Freddie Rowe

Personal information
- Nationality: British (English)
- Born: 2 April 2009 (age 17)

Sport
- Sport: Athletics
- Event: Middle-distance running

Achievements and titles
- Personal bests: 800m: 1:49.36 (2025) 1500m: 3:40.26 (2026) Mile: 4:00.88 (2026) 3000m: 8:38.88 (2023)

Medal record
Men's athletics
Representing Great Britain
European U18 Championships
| Gold medal – first place | 2026 Rieti | 1500m |

= Freddie Rowe =

British middle-distance runner (born 2009)

Freddie Rowe (born 2 April 2009) is a British middle-distance runner. He won the gold medal at the 2026 European Athletics U18 Championships over 1500 metres.

==Biography==
A member of Havering Athletics Club, Rowe started in athletics after encouragement from a teacher at school and is coached by Patrick Gahagan. In July 2025, he was runner-up to Evan Grime in the under-18 men’s 1500 metres at the English Schools Championships.

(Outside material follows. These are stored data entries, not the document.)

/-- A park copy that ends frees its slot and leaves a record; one that fails is held for 1 s and tried again, three times at
most; a restore copy that fails keeps the record, one that ends or fails its tags or header frees it; a copy that meets a
line it cannot read ends its sequence; the end of a copy that is no longer awaited is late; a record that expires is freed
unless a restore uses it (R216, R344-R347). -/
def Obligations.SnowpackActs : Prop :=
  ∀ (s : State) (n id : Nat) (fab : Bool) (body tags : List Byte) (corr : Nat), tablesOk s = true → n < 256 →
    4 ≤ s.pwr.state → 0 < gradeKv s →
    let q := s.slot n
    let held (t : State) : Prop := (t.slot n).st = 4 ∧ (t.slot n).retryAt = some (s.now + 1000000) ∧
      (t.slot n).attempts = q.attempts + 1 ∧ t.hub.parkFail = min 65535 (s.hub.parkFail + 1)
    exec .parkAll s = .next { s with hub := { s.hub with parkAll := s.hub.parkAll || s.hub.slots.any fun e => e.2.live } } ∧
    (q.st = 5 →
      (Does (.parkComplete n ⟨q.parkId, fab, .ok, corr⟩) s fun t => t.slot n = {} ∧ t.plane = s.plane ∧ ∃ r,
        t.hub.parked = s.hub.parked ++ [r] ∧
        r.tenant = q.tenant ∧ r.tag = q.tag ∧ r.parkId = q.parkId ∧ r.ext = q.parkExt ∧ r.next = q.parkN ∧
        r.expiry = s.now + bits q.parkC.toNat 63 32 * 1000000 ∧ r.seq.committed = q.committed ∧ r.seq.pending = q.pending) ∧
      (q.attempts < 2 → Does (.parkComplete n ⟨q.parkId, fab, .transport, corr⟩) s held ∧ Does (.snowpackOpTimeout n) s held) ∧
      (2 ≤ q.attempts → Does (.parkComplete n ⟨q.parkId, fab, .transport, corr⟩) s fun t => t.slot n = {}) ∧
      (∀ line, Does (.parkComplete n ⟨q.parkId, fab, (.kvLine line), corr⟩) s fun t => t.slot n = {}) ∧
      (∀ x res, x ≠ q.parkId → exec (.parkComplete n ⟨x, fab, res, corr⟩) s = .next (lateDone s fab))) ∧
    (∀ w, q.st = 4 → q.retryAt = some w →
      (s.now < w → exec (.parkRetry n) s = .next s) ∧
      (w ≤ s.now → snpOn s q.tenant = true → s.hub.parked = [] → (s.hub.slots.all fun e => e.2.st != 5) = true →
        allExtents s q ≤ bits (s.tenant q.tenant).snpC.toNat 31 0 →
        Does (.parkRetry n) s fun t => (t.slot n).st = 5 ∧ (t.slot n).parkExt = 0 ∧ (t.slot n).parkId = s.hub.nextPark)) ∧
    (∀ r, q.st = 7 → (s.hub.parked.find? fun x => x.parkId == q.parkId) = some r →
      let gone (t : State) : Prop := t.hub.parked = s.hub.parked.filter fun x => x.parkId != q.parkId
      let failed (t : State) : Prop :=
        t.slot n = {} ∧ t.hub.parked = s.hub.parked ∧ t.hub.restFail = min 65535 (s.hub.restFail + 1)
      let opened := recOpen s r (recRead s r 0 (recLen s r) body) (recRead s r (r.dext * 2 ^ 20) (16 * r.dext) tags)
      let head := recRead s r 0 (recLen s r) body
      Does (.restoreComplete n ⟨q.order, fab, .transport, body, tags, corr⟩) s failed ∧ Does (.snowpackOpTimeout n) s failed ∧
      (opened = none → Does (.restoreComplete n ⟨q.order, fab, .ok, body, tags, corr⟩) s fun t => t.slot n = {} ∧ gone t) ∧
      (r.epoch ≠ (tepochOf s r.tenant).toNat ∨ r.oepoch ≠ s.sec.oepoch.toNat → opened = none) ∧
      (id ≠ q.order → ∀ res, exec (.restoreComplete n ⟨id, fab, res, body, tags, corr⟩) s = .next (lateDone s fab)) ∧
      (∀ line, Does (.restoreComplete n ⟨q.order, fab, (.kvLine line), body, tags, corr⟩) s fun t => t.slot n = {} ∧ gone t) ∧
      (∀ p plain, s.ldr.lastProg = some p → opened = some plain →
        (List.range 16).map (byteAt (head.drop 128)) = (List.range 16).map (byteAt p.modelId) →
        (List.range 64).map (byteAt (head.drop 64)) = (List.range 64).map (byteAt p.instDig) →
        r.seq.adpId = 0 → r.seq.hashes = [] → q.contd = false → s.running = false →
        Does (.restoreComplete n ⟨q.order, fab, .ok, body, tags, corr⟩) s fun t =>
          (t.slot n).st = (if r.seq.pending.isEmpty then 3 else 2) ∧ gone t ∧
          (t.slot n).committed = r.seq.committed ∧ (t.slot n).pending = r.seq.pending ∧ (t.slot n).region = q.region)) ∧
    (q.st ≠ 5 → q.st ≠ 7 → exec (.snowpackOpTimeout n) s = .next s) ∧
    (∀ r, s.hub.parked.find? (fun x => x.parkId == r.parkId) = some r →
      (s.now < r.expiry → exec (.snowpackExpiry r.parkId) s = .next s) ∧
      (r.expiry ≤ s.now → recBusy s r = false → Does (.snowpackExpiry r.parkId) s fun t =>
        t.hub.parked = (s.hub.parked.filter fun x => x.parkId != r.parkId) ∧
        t.hub.expired = min (2 ^ 32 - 1) (s.hub.expired + 1) ∧ t.hub.slots = s.hub.slots))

Rowe won the men's under-18 race at the 2026 Mini London Marathon. As a 17 year-old in May 2026, Rowe became the youngest winner of the Bannister Mile in Oxford, running a time of 4:00.88, the third fastest British U18 mile all-time, behind Steve Ovett and Steve Cram. He was named in the GB & NI U20 team for the 2026 Loughborough International in May 2026, winning the Gandy Mile ahead of Ted Higgins. That month, he lowered his 1500 personal best to 3:40.26 at the British Milers Club Grand Prix meeting in Birmingham. Rowe was selected as a member of the Great Britain team for the 2026 European Athletics U18 Championships in Rieti, Italy. On 19 July, he won the gold medal in the 1500 metres, winning ahead of compatriot Alistair Street.